I'm trying to modify the code shown far below, which works in Python 2.7.x, so it will also work unchanged in Python 3.x. However I'm encountering the following problem I can't solve in the first function, bin_to_float() as shown by the output below:

float_to_bin(0.000000): '0'
Traceback (most recent call last):
  File "binary-to-a-float-number.py", line 36, in <module>
    float = bin_to_float(binary)
  File "binary-to-a-float-number.py", line 9, in bin_to_float
    return struct.unpack('>d', bf)[0]
TypeError: a bytes-like object is required, not 'str'

I tried to fix that by adding a bf = bytes(bf) right before the call to struct.unpack(), but doing so produced its own TypeError:

TypeError: string argument without an encoding

So my questions are is it possible to fix this issue and achieve my goal? And if so, how? Preferably in a way that would work in both versions of Python.

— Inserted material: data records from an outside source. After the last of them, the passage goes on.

/-- A good reading (R98): a declaration clears after 50 in a row, without one it is published. -/
def goodReading (s : State) (p : Phys) (n : Fin 4) (t res : Rat) (settling : Bool) : State :=
  let i := s.tIn p n
  let s1 := s.onT p n (fun i => { i with goodRun := i.goodRun + 1, badRun := 0 })
  if i.broken then
    if 50 ≤ i.goodRun + 1 then
      let s2 := s1.onT p n (fun i => { i with broken := false })
      (publishReading s2 p n t res settling).evt p 1 (EVT.ZI_T_BRK + n.val)
    else s1
  else publishReading s1 p n t res settling

/-- The NTC current that the reading of R chooses with IEXC automatic (R80); a move starts the filter again (R85) and
discards the window (R96). The first reading after reset chooses a range and moves none. -/
def moveRange (s : State) (p : Phys) (n : Fin 4) (ohm : Option Rat) : State :=
  match ohm with
  | some r =>
    if s.g p F.ZI_TCFG_n_IEXC n = 0 then
      let i := s.tIn p n
      let range := ntcRange i.range r
      let moved := i.range != 0 && range != i.range
      s.onT p n (fun i => { i with range := range, spoiled := i.spoiled || moved,
                                   settleN := if moved then settleReadings else i.settleN })
    else s
  | none => s

/-- The series resistance of a diode in ZI_TNOISE_n [0.1 Ω] (R83, R113). -/
def showSeries (s : State) (p : Phys) (n : Fin 4) (rs : Option Rat) : State :=
  match rs with
  | some r => s.wWord p R.ZI_TNOISE_n (BitVec.ofNat 32 (satTo 16 (Config.toUnits (r * 10)).toNat)) n
  | none => s

/-- The flag SETTLING of a held reading ends with the settling time (R85). -/
def endSettling (s : State) (p : Phys) (n : Fin 4) : State :=
  if (s.tIn p n).settleN = 0 && s.gb p F.ZI_T_n_SETTLING n then (s.wb p F.ZI_T_n_SETTLING false n).syncT p n else s

/-- A reading that was formed, good or bad (R80, R83, R85, R98). -/
def takeReading (s : State) (p : Phys) (n : Fin 4) (settling : Bool) (x : Reading) : State :=
  let s1 := showSeries (moveRange s p n x.ohm) p n x.rs
  if x.cause = 0 then goodReading s1 p n x.t x.res settling else endSettling (badReading s1 p n x.cause) p n

/-- One filtered reading of input `n` (INPUT_READING, R85), taken in a pass with the calibration set of `band`. Each counts
towards the settling time; none is used during an off segment (R96, R98). -/
def inputReading (s : State) (p : Phys) (n : Fin 4) (band : Nat) (x : InputSample) : State :=
  match formReading s p n band x with
  | none => s
  | some r =>
    let settling := decide (0 < (s.tIn p n).settleN)
    let s1 := s.onT p n (fun i => { i with settleN := i.settleN - 1 })
    if (s.tIn p n).off then endSettling s1 p n else showExc (takeReading s1 p n settling r) p n

/-- The filters of every input started again (R85): at reset, after 0x0101, which may change each input's range, and after a
migration (notes/assumptions/46). -/
def restartFilters (s : State) (p : Phys) : State :=
  s.onInp p (fun i => { i with t := i.t.map (fun t => { t with settleN := settleReadings }) })

/-- Every window under way is discarded (R96): at a change of band and at a migration. -/
def spoilWindows (s : State) (p : Phys) : State :=
  s.onInp p (fun i => { i with t := i.t.map (fun t => { t with spoiled := true }) })

/-- Readings held: the last values stay, flagged HELD (R100, R180). -/
def holdReadings (s : State) (p : Phys) : State :=
  (List.finRange 4).foldl (fun (s : State) (n : Fin 4) => if s.gb p F.ZI_T_n_VALID n then s.wb p F.ZI_T_n_HELD true n else s) s

/-! ### Noise-floor diagnostic (R96, R97) -/

/-- Whether input `n` takes the diagnostic: enabled, NTC or Pt1000 (R96). -/
def State.diagnosed (s : State) (p : Phys) (n : Fin 4) : Bool :=
  s.gb p F.ZI_DIAG_CFG_EN && (s.g p F.ZI_TCFG_n_TYPE n == 1 || s.g p F.ZI_TCFG_n_TYPE n == 2)

/-- A noise ratio in units of 1/256: the measured noise over the Johnson floor at mean R [Ω] and mean T [K], in 10 Hz
(R96, k of R40). -/
def noiseRatio (noise r t : Rat) : Nat :=
  let k : Rat := 1380649 / (10 ^ 29 : Nat)
  satTo 16 (Config.toUnits (noise / Config.sqrt (4 * k * t * r * 10) * 256)).toNat

/-- One condition of R97: the run over its threshold, the run below 0.9 times it, and whether it is declared. -/
def noiseJudge (run clear : Nat) (was above below : Bool) : Nat × Nat × Bool :=
  let run' := if above then run + 1 else 0
  let clear' := if below then clear + 1 else 0
  (run', clear', if was then !(decide (3 ≤ clear')) else decide (3 ≤ run'))

/-- A new window of an input, with an off segment or without; the segment stands at the window's start
(notes/assumptions/138). While it lasts the last reading is held (R96). -/
def startWindow (s : State) (p : Phys) (n : Fin 4) (off : Bool) : State :=
  let s1 := s.onT p n (fun i => { i with off := off, spoiled := false })
  showExc (if off && s.gb p F.ZI_T_n_VALID n then s1.wb p F.ZI_T_n_HELD true n else s1) p n

/-- Whether the window after `done` completed ones includes an off segment (R96): every OFF_EVERY windows, none for ROLE
LIMIT. -/
def offDue (s : State) (p : Phys) (n : Fin 4) (done : Nat) : Bool :=
  !s.isLimit p n && (done + 1) % max 1 (s.g p F.ZI_DIAG_CFG_OFF_EVERY) == 0

/-- DIAG_WINDOW_END: ρ_on is stored and both conditions are judged (R96, R97); a discarded window stores and judges nothing.
With the diagnostic disabled no window runs, and what it has declared stands (notes/assumptions/139). -/
def diagWindow (s : State) (p : Phys) (n : Fin 4) (noise meanR meanT : Rat) : State :=
  if !s.diagnosed p n then s
  else
    let i := s.tIn p n
    let next := i.windows + 1
    let s0 := s.onT p n (fun i => { i with windows := next })
    if i.spoiled || i.broken then startWindow s0 p n (offDue s p n next)
    else
      let on := noiseRatio noise meanR meanT
      let ton := s.g p F.ZI_DIAG_CFG_THR_ON * 256
      let toff := s.g p F.ZI_DIAG_CFG_THR_OFF * 256
      let a := noiseJudge i.onRun i.onClear i.noisyOn (decide (ton < on * 10 ∧ i.rhoOff * 10 ≤ toff))
        (decide (on * 100 < 9 * ton))
      let b := noiseJudge i.pickRun i.pickClear i.noisyPick (decide (toff < i.rhoOff * 10))
        (decide (i.rhoOff * 100 < 9 * toff))
      let s1 := s0.onT p n (fun i => { i with
        onRun := a.1, onClear := a.2.1, noisyOn := a.2.2, pickRun := b.1, pickClear := b.2.1, noisyPick := b.2.2 })
      let s2 := s1.wWord p R.ZI_TNOISE_n (BitVec.ofNat 32 (on * 2 ^ 16 + i.rhoOff)) n
      let s3 := (s2.wb p F.ZI_T_n_NOISY (a.2.2 || b.2.2) n).syncT p n
      let s4 := if a.2.2 && !i.noisyOn then s3.err p 1 n.val 0x4920 else s3
      let s5 := if b.2.2 && !i.noisyPick then s4.err p 1 n.val 0x4921 else s4
      let s6 := s5.evtIf (a.2.2 != i.noisyOn || b.2.2 != i.noisyPick) p 1 EVT.ZI_NOISE
      startWindow s6 p n (offDue s p n next)

/-- The excitation returns after an off segment (R96): the reading is held on only while bad ones are withheld. -/
def endOff (s : State) (p : Phys) (n : Fin 4) : State :=
  showExc ((s.onT p n (fun i => { i with off := false })).wb p F.ZI_T_n_HELD
    (s.gb p F.ZI_T_n_VALID n && decide (0 < (s.tIn p n).badRun)) n) p n

/-- DIAG_OFF_SEGMENT_END: the excitation returns and ρ_off is stored, not in a discarded window (R96). -/
def diagOff (s : State) (p : Phys) (n : Fin 4) (noise meanR meanT : Rat) : State :=
  let i := s.tIn p n
  if !i.off then s
  else if i.spoiled || i.broken then endOff s p n
  else
    let off := noiseRatio noise meanR meanT
    let on := fieldOf ((s.z p).regs.word R.ZI_TNOISE_n n) 31 16
    let s1 := s.onT p n (fun i => { i with rhoOff := off })
    endOff (s1.wWord p R.ZI_TNOISE_n (BitVec.ofNat 32 (on * 2 ^ 16 + off)) n) p n

/-- DIAG_NOW: every diagnosed input starts a new window that includes an off segment (R111). -/
def diagNowEffect (s : State) (p : Phys) : State :=
  (List.finRange 4).foldl (fun (s : State) (n : Fin 4) =>
    if s.diagnosed p n then startWindow s p n (!s.isLimit p n) else s) s

/-! ### Humidity (R88, R89, R98) -/

/-- The dew point of R89 [°C] from relative humidity [%] and temperature [°C]. -/
def dewPoint (rh t : Rat) : Rat :=
  let a : Rat := 1762 / 100
  let b : Rat := 24312 / 100
  let g := Config.ln (rh / 100) + a * t / (b + t)
  b * g / (a - g)

/-- The temperature of the TREF input, none while it is not valid (R89). -/
def State.tref (s : State) (p : Phys) : Option Rat :=
  let n := s.g p F.ZI_HUM_CFG_2_TREF
  if s.gb p F.ZI_T_n_VALID n then (tempOf (s.g p F.ZI_T_n_TEMP n)).map (fun (t : Int) => (t : Rat) / 100) else none

/-- RH of R89 in %, from C [0.01 pF]; a compensated reading without a valid TREF is a free value. -/
def humidityOf (s : State) (p : Phys) (cap : Nat) : Rat :=
  let c0 : Rat := (s.g p F.ZI_HUM_CFG_1_C0 : Rat)
  let sens : Rat := (s.g p F.ZI_HUM_CFG_1_S : Rat)
  let base := ((cap : Rat) - c0) * 100 / sens
  if s.gb p F.ZI_HUM_CFG_2_TCOMP then
    match s.tref p with
    | some t => base + (s.gi p F.ZI_HUM_CFG_2_KT : Rat) / 1000 * (t - 25)
    | none => base + (Config.freeNat s.free : Rat)
  else base

/-- The cause of a bad humidity reading, 0 for a good one (R98, R103). -/
def humidityCause (cap leak : Nat) (rh : Rat) : Nat :=
  if cap < 2000 then 1 else if 10000 < leak then 2 else if rh < -5 ∨ 105 < rh then 3 else 0

/-- A good humidity reading published (R89, R109). -/
def publishHumidity (s : State) (p : Phys) (rh : Rat) : State :=
  let r := clampRat 0 100 rh
  let s1 := (s.w p F.ZI_HUM_RH (Config.toUnits (r * 100)).toNat).wb p F.ZI_STAT_HVALID true
  match s.tref p with
  | some t =>
    if r < 1 then (s1.w p F.ZI_HUM_DEW 0x8000).wb p F.ZI_STAT_DVALID false
    else (s1.wi p F.ZI_HUM_DEW (Config.toUnits (dewPoint r t * 100))).wb p F.ZI_STAT_DVALID true
  | none => (s1.w p F.ZI_HUM_DEW 0x8000).wb p F.ZI_STAT_DVALID false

Here's the code that works in Python 2:

import struct

def bin_to_float(b):
    """ Convert binary string to a float. """
    bf = int_to_bytes(int(b, 2), 8)  # 8 bytes needed for IEEE 754 binary64
    return struct.unpack('>d', bf)[0]

def int_to_bytes(n, minlen=0):  # helper function
    """ Int/long to byte string. """
    nbits = n.bit_length() + (1 if n < 0 else 0)  # plus one for any sign bit
    nbytes = (nbits+7) // 8  # number of whole bytes
    bytes = []
    for _ in range(nbytes):
        bytes.append(chr(n & 0xff))
        n >>= 8
    if minlen > 0 and len(bytes) < minlen:  # zero pad?
        bytes.extend((minlen-len(bytes)) * '0')
    return ''.join(reversed(bytes))  # high bytes at beginning

# tests

def float_to_bin(f):
    """ Convert a float into a binary string. """
    ba = struct.pack('>d', f)
    ba = bytearray(ba)
    s = ''.join('{:08b}'.format(b) for b in ba)
    s = s.lstrip('0')  # strip leading zeros
    return s if s else '0'  # but leave at least one

for f in 0.0, 1.0, -14.0, 12.546, 3.141593:
    binary = float_to_bin(f)
    print('float_to_bin(%f): %r' % (f, binary))
    float = bin_to_float(binary)
    print('bin_to_float(%r): %f' % (binary, float))
    print('')

metatoaster · Accepted Answer · 2016-08-31 15:03:45Z

To make portable code that works with bytes in both Python 2 and 3 using libraries that literally use the different data types between the two, you need to explicitly declare them using the appropriate literal mark for every string (or add from __future__ import unicode_literals to top of every module doing this). This step is to ensure your data types are correct internally in your code.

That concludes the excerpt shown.